Metzger’s radical modernism in relation to the Scripture was also evident in the notes to the
New Oxford Annotated Bible RSV, which he co-edited with Herbert May. It first appeared in 1962 as
The Oxford Annotated Bible and was the first Protestant annotated edition of the Bible to be approved by the Roman Catholic Church. It was given an imprimatur in 1966 by Cardinal Cushing, Archbishop of Boston. Metzger and May claim the O.T. contains “a matrix of myth, legend, and history,” deny the worldwide flood, call Job an “ancient folktale,” claim there are two authors of Isaiah, call Jonah a “popular legend,” and otherwise attack the divine inspiration of Holy Scripture.

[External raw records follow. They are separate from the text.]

-- Training (R267, R268)

/-- A port after an initial training at lanes that allow a width. -/
def Port.trained (k : Port) (lanes : BitVec 8) (rev : Bool) : Port :=
  { k with state := 2, width := BitVec.ofNat 2 (laneWidth lanes), laneOk := lanes, reversed := rev, fails := 0 }

theorem initialTrain_of_width {lanes : BitVec 8} (h : laneWidth lanes ≠ 0) (s : State) (q : Fin 16) (rev : Bool) :
    initialTrain s q lanes rev = startAttest (s.setPort q ((s.port q).trained lanes rev)) q := if_neg h

/-- Without a width the failure counts, and the third ends in FAILED. -/
theorem initialTrain_of_no_width {lanes : BitVec 8} (h : laneWidth lanes = 0) (s : State) (q : Fin 16) (rev : Bool) :
    ∃ k, initialTrain s q lanes rev = s.setPort q k ∧ k.width = 0 ∧ k.state = if 2 ≤ (s.port q).fails then 6 else (s.port q).state := by
  unfold initialTrain
  extract_lets k w k1
  rw [if_pos h]
  by_cases h3 : 2 ≤ k.fails
  · exact ⟨_, if_pos (by simp only [k1]; omega), rfl, (if_pos h3).symm⟩
  · exact ⟨_, if_neg (by simp only [k1]; omega), rfl, (if_neg h3).symm⟩

/-- A command for port p finds it ready for an initial training: OFF and allowed to begin one, in TRAIN, or in TRAIN 100 ms after a failure. -/
def AsksTraining (t : Nat) (p : Fin 16) (lanes : BitVec 8) (rev : Bool) (s : State) (i : Instr) : Prop :=
  (i = .linkTrain t p lanes rev ∧ lgOn s p = true ∧ (portDecl s p).isSome = true ∧ (s.port p).disable = false ∧ (s.port p).state = 0) ∨
    (i = .linkTrain t p lanes rev ∧ (s.port p).state = 1 ∧ (s.port p).fails = 0) ∨
    (i = .trainRetry t p lanes rev ∧ (s.port p).state = 1 ∧ 0 < (s.port p).fails ∧ (s.port p).failAt + 100000000 ≤ max s.now t)

section
variable {t : Nat} {p : Fin 16} {lanes : BitVec 8} {rev : Bool} {s : State}

theorem exec_linkTrain_of_off (hon : lgOn s p = true) (hdecl : (portDecl s p).isSome = true) (hen : (s.port p).disable = false)
    (hst : (s.port p).state = 0) : exec (.linkTrain t p lanes rev) s =
      .next (initialTrain ((tick t s).setPort p { s.port p with state := 1, fails := 0, failAt := max s.now t }) p lanes rev) := by
  have hstart : startPort (tick t s) p = (tick t s).setPort p { s.port p with state := 1, fails := 0, failAt := max s.now t } :=
    if_pos (by simp [hon, hdecl, hen, hst])
  show execLinkTrain t p lanes rev s = _
  simp [execLinkTrain, hstart]

theorem exec_linkTrain_of_train (hst : (s.port p).state = 1) (hf : (s.port p).fails = 0) :
    exec (.linkTrain t p lanes rev) s = .next (initialTrain (tick t s) p lanes rev) := by
  have hstart : startPort (tick t s) p = tick t s := if_neg (by simp [hst])
  show execLinkTrain t p lanes rev s = _
  simp [execLinkTrain, hstart, hst, hf]

theorem exec_trainRetry_of_due (hst : (s.port p).state = 1) (hf : 0 < (s.port p).fails)
    (hdue : (s.port p).failAt + 100000000 ≤ max s.now t) :
    exec (.trainRetry t p lanes rev) s = .next (initialTrain (tick t s) p lanes rev) :=
  if_pos ⟨hst, hf, decide_eq_true hdue⟩

/-- Each such command trains the port from TRAIN, with the failures that it counts so far. -/
theorem exec_of_asksTraining {i : Instr} (h : AsksTraining t p lanes rev s i) :
    ∃ k : Port, exec i s = .next (initialTrain ((tick t s).setPort p k) p lanes rev) ∧ k.state = 1 ∧
      (2 ≤ k.fails ↔ (s.port p).state = 1 ∧ 2 ≤ (s.port p).fails) := by
  obtain ⟨rfl, hon, hdecl, hen, hst⟩ | ⟨rfl, hst, hf⟩ | ⟨rfl, hst, hf, hdue⟩ := h
  · exact ⟨_, exec_linkTrain_of_off hon hdecl hen hst, rfl, by simp [hst]⟩
  · exact ⟨s.port p, by rw [exec_linkTrain_of_train hst hf, ← port_tick t s p, setPort_self], hst, by simp [hst]⟩
  · exact ⟨s.port p, by rw [exec_trainRetry_of_due hst hf hdue, ← port_tick t s p, setPort_self], hst, by simp [hst]⟩

end

-- The exchange begins (R269)

theorem startAttest_of_no_alarm {s : State} (h : alarmLevel s = 0) (q : Fin 16) : startAttest s q = sendSpdm s q := if_pos h
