/-- The whole state of the block and the queue of the commands that wait. -/
structure State where
  /-- the commands that wait, first in first out -/
  pending : List Instr
  /-- device reset holds (R2, R171) -/
  inReset : Bool
  /-- MODEL'S OWN: milliseconds closed since the release of device reset -/
  ms : Nat
  layout : Layout
  frame : Nat
  slotIndex : Nat
  rotor : Nat
  slotTime : Nat
  phase : SlotPhase
  roster : Vector Row 32
  feedOn : Bool
  admitted : List Entry
  busLow : Bool
  holdStandard : Bool
  holdDeferrable : Bool
  /-- the latest bus sample v -/
  busSample : Nat
  grant : Grant
  /-- the reserve RP, in µJ -/
  reserve : Nat
  /-- the reserve alarm level, in mJ -/
  alarmLevel : Nat
  /-- the bus floor, in units of 10 mV -/
  floor : Nat
  tallies : Tallies
  channels : Vector Channel 24
  globals : Globals
  probeQueue : List ProbeRequest
  /-- the probe in progress; the engine is BUSY while there is one -/
  probe : Option Probe
  /-- the waiting mark -/
  waiting : Bool
  edits : List Edit
  service : PortState
  energy : PortState
  /-- the service-port transaction in progress, while nSEL is low -/
  transaction : Option ServiceTransaction
  /-- the last word SDO carried in the transaction; none while it is high impedance -/
  sdo : Option Word
  /-- the straps ADR1 and ADR0 as read at the release of device reset -/
  strap1 : Bool
  strap0 : Bool
  bus : BusState
  assembly : Assembly
  /-- the read position within the energy port's pending reply, in bytes -/
  readPos : Nat
  /-- the last byte the energy port sent on SDA -/
  sda : Byte
  /-- whether the energy port acknowledged the last byte written or addressed to it -/
  ackOut : Bool
  /-- MODEL'S OWN: CHANNEL records latched so far, the argument of the free values -/
  freeCount : Nat
  deriving DecidableEq, Repr

/-! ## The values after device reset -/

/-- The default configuration (R88). -/
def ChanConfig.default : ChanConfig :=
  { cls := .standard, tripLevel := 1, tripDeglitch := 1, ocDeglitch := 1, openLoadCode := 0, autoWake := false,
    wakeLimit := 3, defaultForecast := 2000, rampCode := 3, adaptation := true }

/-- A feed switch after device reset (R65). -/
def FeedSwitch.reset : FeedSwitch :=
  { state := .opened, rampCode := 3, switchOn := none, tripCount := 0, tripTimer := none, ocTimer := none,
    openLoad := 0, lastPeak := 0, sensed := 0, closedMs := false }

/-- A channel's meter after device reset (R41). -/
def Meter.reset : Meter := { residue := 0, acc := 0, sub := 0, totalMJ := 0, sampling := false }

/-- A channel after device reset (R85, R103, R65, R41). -/
def Channel.reset : Channel :=
  { life := .dark, cause := .noCause, line := .unknown, pair := .untested, strikes := 0, cfg := .default,
    forecast := 2000000, attempts := 0, misses := 0, shed := 0, status := none, mailbox := none, test := none,
    seq := false, placement := none, exchange := none, sw := .reset, meter := .reset, entered := false,
    exchangeMs := false, lostDue := false }

/-- The six tallies at 0 (R57). -/
def Tallies.zero : Tallies := { spent := 0, drawn := 0, overdraw := 0, admitted := 0, shed := 0, busLow := 0 }

/-- A set of causes with nothing in it. -/
def CauseSet.none : CauseSet := { level := false, loss := false, frame := false, voteLost := false }

/-- The table pointer at ROSTER, 0, UP, word offset 0 (R157). -/
def Pointer.reset : Pointer := { table := .roster, index := 0, dir := .up, offset := 0 }

/-- A port after device reset (R157, R172, R176 to R178). -/
def PortState.reset : PortState :=
  { vote := false, reply := none, pointer := .reset, latch := none, queue := [], lossMark := false, lossCause := false,
    frameCause := false, voteLostCause := false, mask := .none, watermark := 1, tagCounter := 0 }

/-- The byte assembly in phase COMMAND with nothing held (R163). -/
def Assembly.reset : Assembly := { cmd := none, words := [], part := [], lone := false }

/-- The block right after device reset, which still holds: RESET_RELEASE opens frame 0 (R2). Each block's values are
those its own chapter gives: R2, R18, R21, R41, R48, R52, R54, R57, R60, R65, R81, R85, R103, R121, R145, R157, R172. -/
def State.reset : State :=
  { pending := [], inReset := true, ms := 0, layout := { slots := 24, len := 100, origin := 0 }, frame := 0,
    slotIndex := 0, rotor := 0, slotTime := 0, phase := .running,
    roster := Vector.replicate 32 { feed := false, exchange := false, members := [] },
    feedOn := false, admitted := [], busLow := false, holdStandard := false, holdDeferrable := false, busSample := 0,
    grant := { pending := 0, unlimited := false, life := 0, expiryReported := true, latched := 0, fr := 0 },
    reserve := 0, alarmLevel := 0, floor := 0, tallies := .zero, channels := Vector.replicate 24 .reset,
    globals := { chopCode := 1, target := 300, gain := 1 }, probeQueue := [], probe := none, waiting := false,
    edits := [], service := .reset, energy := .reset, transaction := none, sdo := none, strap1 := false,
    strap0 := false, bus := .idle, assembly := .reset, readPos := 0, sda := 0, ackOut := false, freeCount := 0 }

end Sys2Proof.Machine
end

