-- ==== Sys2Proof/Machine/Flags.lean ====
section
/-! DEFINITION. The notification causes, the notification lines and the status words computed from the state (chapter
11.3, R165, R167). -/

namespace Sys2Proof.Machine

/-- The state of one port. -/
def portOf (s : State) : Port → PortState
  | .service => s.service
  | .energy => s.energy

/-- LEVEL (R176): it follows the occupancy of the port's queue against its watermark. -/
def levelCause (ps : PortState) : Bool := decide (ps.watermark ≤ ps.queue.length)

/-- The causes set at a port (R176). -/
def causesOf (ps : PortState) : CauseSet :=
  { level := levelCause ps, loss := ps.lossCause, frame := ps.frameCause, voteLost := ps.voteLostCause }

/-- Whether a port's notification line is asserted, driven low (R178): some cause is both set and unmasked. -/
def attention (ps : PortState) : Bool :=
  let c := causesOf ps
  (c.level && ps.mask.level) || (c.loss && ps.mask.loss) || (c.frame && ps.mask.frame) || (c.voteLost && ps.mask.voteLost)

/-- The SATTN output: true while driven low. -/
def sattn (s : State) : Bool := attention s.service

/-- The EATTN output: true while driven low. -/
def eattn (s : State) : Bool := attention s.energy

/-- A cause set in four bits, LEVEL lowest (chapter 12.2). -/
def causeBits (c : CauseSet) : Nat :=
  placeFlag 0 c.level + placeFlag 1 c.loss + placeFlag 2 c.frame + placeFlag 3 c.voteLost

/-- A port's status word (R167, chapter 12.2). -/
def statusWord (s : State) (p : Port) : Word :=
  let ps := portOf s p
  wordOf [placeFlag 31 s.feedOn, placeFlag 30 ps.vote, place 5 16 s.edits.length, place 6 8 ps.queue.length,
    place 4 4 (causeBits ps.mask), place 4 0 (causeBits (causesOf ps))]

/-- Whether the byte assembly holds argument bytes (R165). -/
def assemblyHolds (a : Assembly) : Bool := a.cmd.isSome && (!a.words.isEmpty || !a.part.isEmpty)

/-- The energy port's status byte (R165, chapter 12.2). -/
def portStatusByte (s : State) : Byte :=
  BitVec.ofNat 8 (placeFlag 7 s.energy.reply.isSome + placeFlag 6 s.assembly.cmd.isSome
    + placeFlag 5 (assemblyHolds s.assembly) + placeFlag 4 s.feedOn + placeFlag 3 (eattn s))

end Sys2Proof.Machine
end

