-- ==== Sys2Proof/Machine/Admission.lean ====
section
/-! DEFINITION. Admission at a slot start (chapter 2.3), switch continuity (chapter 1.3) and the slot start itself. -/

namespace Sys2Proof.Machine

/-! ## Who is eligible, and in what order -/

/-- A member is eligible (R29, R30): powered, not held, and WAKING only in a slot that can carry its exchange. -/
def eligible (s : State) (row : Row) (c : Chan) : Bool :=
  let ch := chanAt s c
  powered ch.life && !held s c && (ch.life ≠ .waking || (row.exchange && decide (wakeSlot ≤ s.layout.len)))

/-- A priority member (R31). -/
def isPriority (ch : Channel) : Bool :=
  ch.cfg.cls = .emergency || (match ch.status with | some r => !r.stale && r.inUse | none => false)

/-- The group of an eligible member (R32). -/
def groupOf (ch : Channel) : Nat :=
  if isPriority ch then 0 else if ch.cfg.cls = .deferrable then 2 else 1

/-- The rank of a channel under the rotor (R8, R32). -/
def rankOf (rotor : Nat) (c : Chan) : Nat := (c.val + (24 - rotor % 24)) % 24

/-- The place of a member in the order of R32: by group, then by rank. -/
def orderKey (s : State) (c : Chan) : Nat := groupOf (chanAt s c) * 24 + rankOf s.rotor c

/-- The eligible members in the order of R32. -/
def sortedMembers (s : State) (row : Row) : List Chan :=
  (row.members.filter fun c => eligible s row c).insertionSort fun a b => orderKey s a ≤ orderKey s b

/-! ## The budget test -/

/-- What the budget test has decided so far (R33): the commitment C, the admitted entries and the shed members. -/
structure Budget where
  committed : Nat
  entries : List Entry
  shed : List Chan
  deriving DecidableEq, Repr

/-- A class is in the class hold set (R36). -/
def classHeld (s : State) : ChanClass → Bool
  | .emergency => false
  | .standard => s.holdStandard
  | .deferrable => s.holdDeferrable

/-- The budget test takes one member (R33). A member of forecast 0 fits whatever has been committed (R33, R39). -/
def budgetStep (s : State) (b : Budget) (c : Chan) : Budget :=
  let ch := chanAt s c
  if isPriority ch then
    { b with committed := b.committed + ch.forecast, entries := b.entries ++ [{ chan := c, priority := true }] }
  else if classHeld s ch.cfg.cls || s.busLow
      || (decide (ch.forecast ≠ 0) && decide (s.grant.fr < b.committed + ch.forecast)) then
    { b with shed := b.shed ++ [c] }
  else
    { b with committed := b.committed + ch.forecast, entries := b.entries ++ [{ chan := c, priority := false }] }

/-- The budget test over the sorted members (R33). -/
def budgetTest (s : State) (row : Row) : Budget :=
  (sortedMembers s row).foldl (budgetStep s) { committed := 0, entries := [], shed := [] }

/-- What a slot start decides (R27): nothing with the feed OFF, and nothing in a null slot (R13). -/
def admission (s : State) (row : Row) : Budget :=
  if s.feedOn && row.feed then budgetTest s row else { committed := 0, entries := [], shed := [] }

/-- The shed count of a channel rises by 1 (R34). -/
def countShed (s : State) (c : Chan) : State := modChan c (fun ch => { ch with shed := min shedMax (ch.shed + 1) }) s

/-- The admitted list is replaced and the counts and tallies of the slot start are taken (R21, R27, R34). -/
def applyAdmission (b : Budget) (s : State) : State :=
  let s := b.shed.foldl countShed s
  { s with
    admitted := b.entries
    tallies := { s.tallies with
      admitted := tallyAdd s.tallies.admitted b.entries.length, shed := tallyAdd s.tallies.shed b.shed.length } }

/-! ## Switch continuity and placement -/

/-- A channel at a slot start (R19, R20, R43, R104). `inList`: it is in the new admitted list. `exchange`: the row's
exchange flag. On at the slot end is having a switch-on in progress. A channel on at the slot end whose switch is opened for
good between it and the slot start (the feed OFF and ON again there) has none, and is switched on afresh where it is
admitted: R19's kept on set would let it continue, R26 and R68 have its switch open (the model's choice,
notes/assumptions/15.md). -/
def slotStartChannel (g : Globals) (now len : Nat) (inList exchange : Bool) (ch : Channel) : Channel :=
  let ch := { ch with entered := false, placement := none }
  if inList then
    let sw := if ch.sw.switchOn.isSome then ch.sw else closeSwitch g ch.cfg now ch.sw
    let ch := { ch with sw := sw, meter := { ch.meter with sampling := true } }
    if exchange then { ch with placement := placementOf now len ch } else ch
  else { ch with sw := openSwitch g now ch.sw, meter := { ch.meter with sampling := false } }

/-- A channel has an entry in the admitted list. -/
def isAdmitted (s : State) (c : Chan) : Bool := s.admitted.any fun e => e.chan = c

/-- The row the current slot takes (R14). -/
def currentRow (s : State) : Row := rowAt s (Fin.ofNat 32 (s.layout.origin + s.slotIndex))

/-- What every slot start does once the slot index stands (R5, R27): the bus is evaluated, members are admitted, the
switches act and exchanges are placed, and the probe engine looks if its waiting mark is set (R124). -/
def beginSlot (s : State) : State :=
  let s := evaluateBus { s with slotTime := 0, phase := .running }
  let row := currentRow s
  let s := applyAdmission (admission s row) s
  let s := mapChans (fun c ch => slotStartChannel s.globals s.ms s.layout.len (isAdmitted s c) row.exchange ch) s
  if s.waiting then look s else s

/-- Whether a slot start is due (R5, R6): after a slot end that does not end the frame, or after a frame opening. -/
def slotStartReady (s : State) : Bool :=
  match s.phase with
  | .running => false
  | .ended => s.slotIndex + 1 ≠ s.layout.slots
  | .opened => true

/-- The slot start (R5); at slot 0 the index is already 0 (R6). -/
def slotStart (s : State) : State :=
  beginSlot (match s.phase with
    | .ended => { s with slotIndex := s.slotIndex + 1 }
    | .running | .opened => s)

end Sys2Proof.Machine
end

Note on the Flood: “Archaeological evidence suggests that traditions of a prehistoric flood covering the whole earth are heightened versions of local inundations, e.g. in the Tigris-Euphrates basin” (Metzger and May,
New Oxford Annotated Bible).
Note on Job: “The ancient folktale of a patient Job circulated orally among oriental sages in the second millennium B.C. and was probably written down in Hebrew at the time of David and Solomon or a century later (about 1000-800 B.C.)” (Metzger and May,
New Oxford Annotated Bible).
Note on Jonah: “The book of Jonah is didactic narrative which has taken older material from the realm of popular legend and put it to a new, more consequential use” (Metzger and May,
New Oxford Annotated Bible).
Source:
Bruce Metzger, Beloved by Modernists, Evangelicals, and Fundamentalists, Way of Life Literature
So in conclusion:
Unless you are a liberal who turns the Scriptures into fables or myths (like Metzger), and or you are a ecumenist who does not see a problem with siding in fellowshipping with Catholics (like Metzger), then you don’t know know what you are talking about.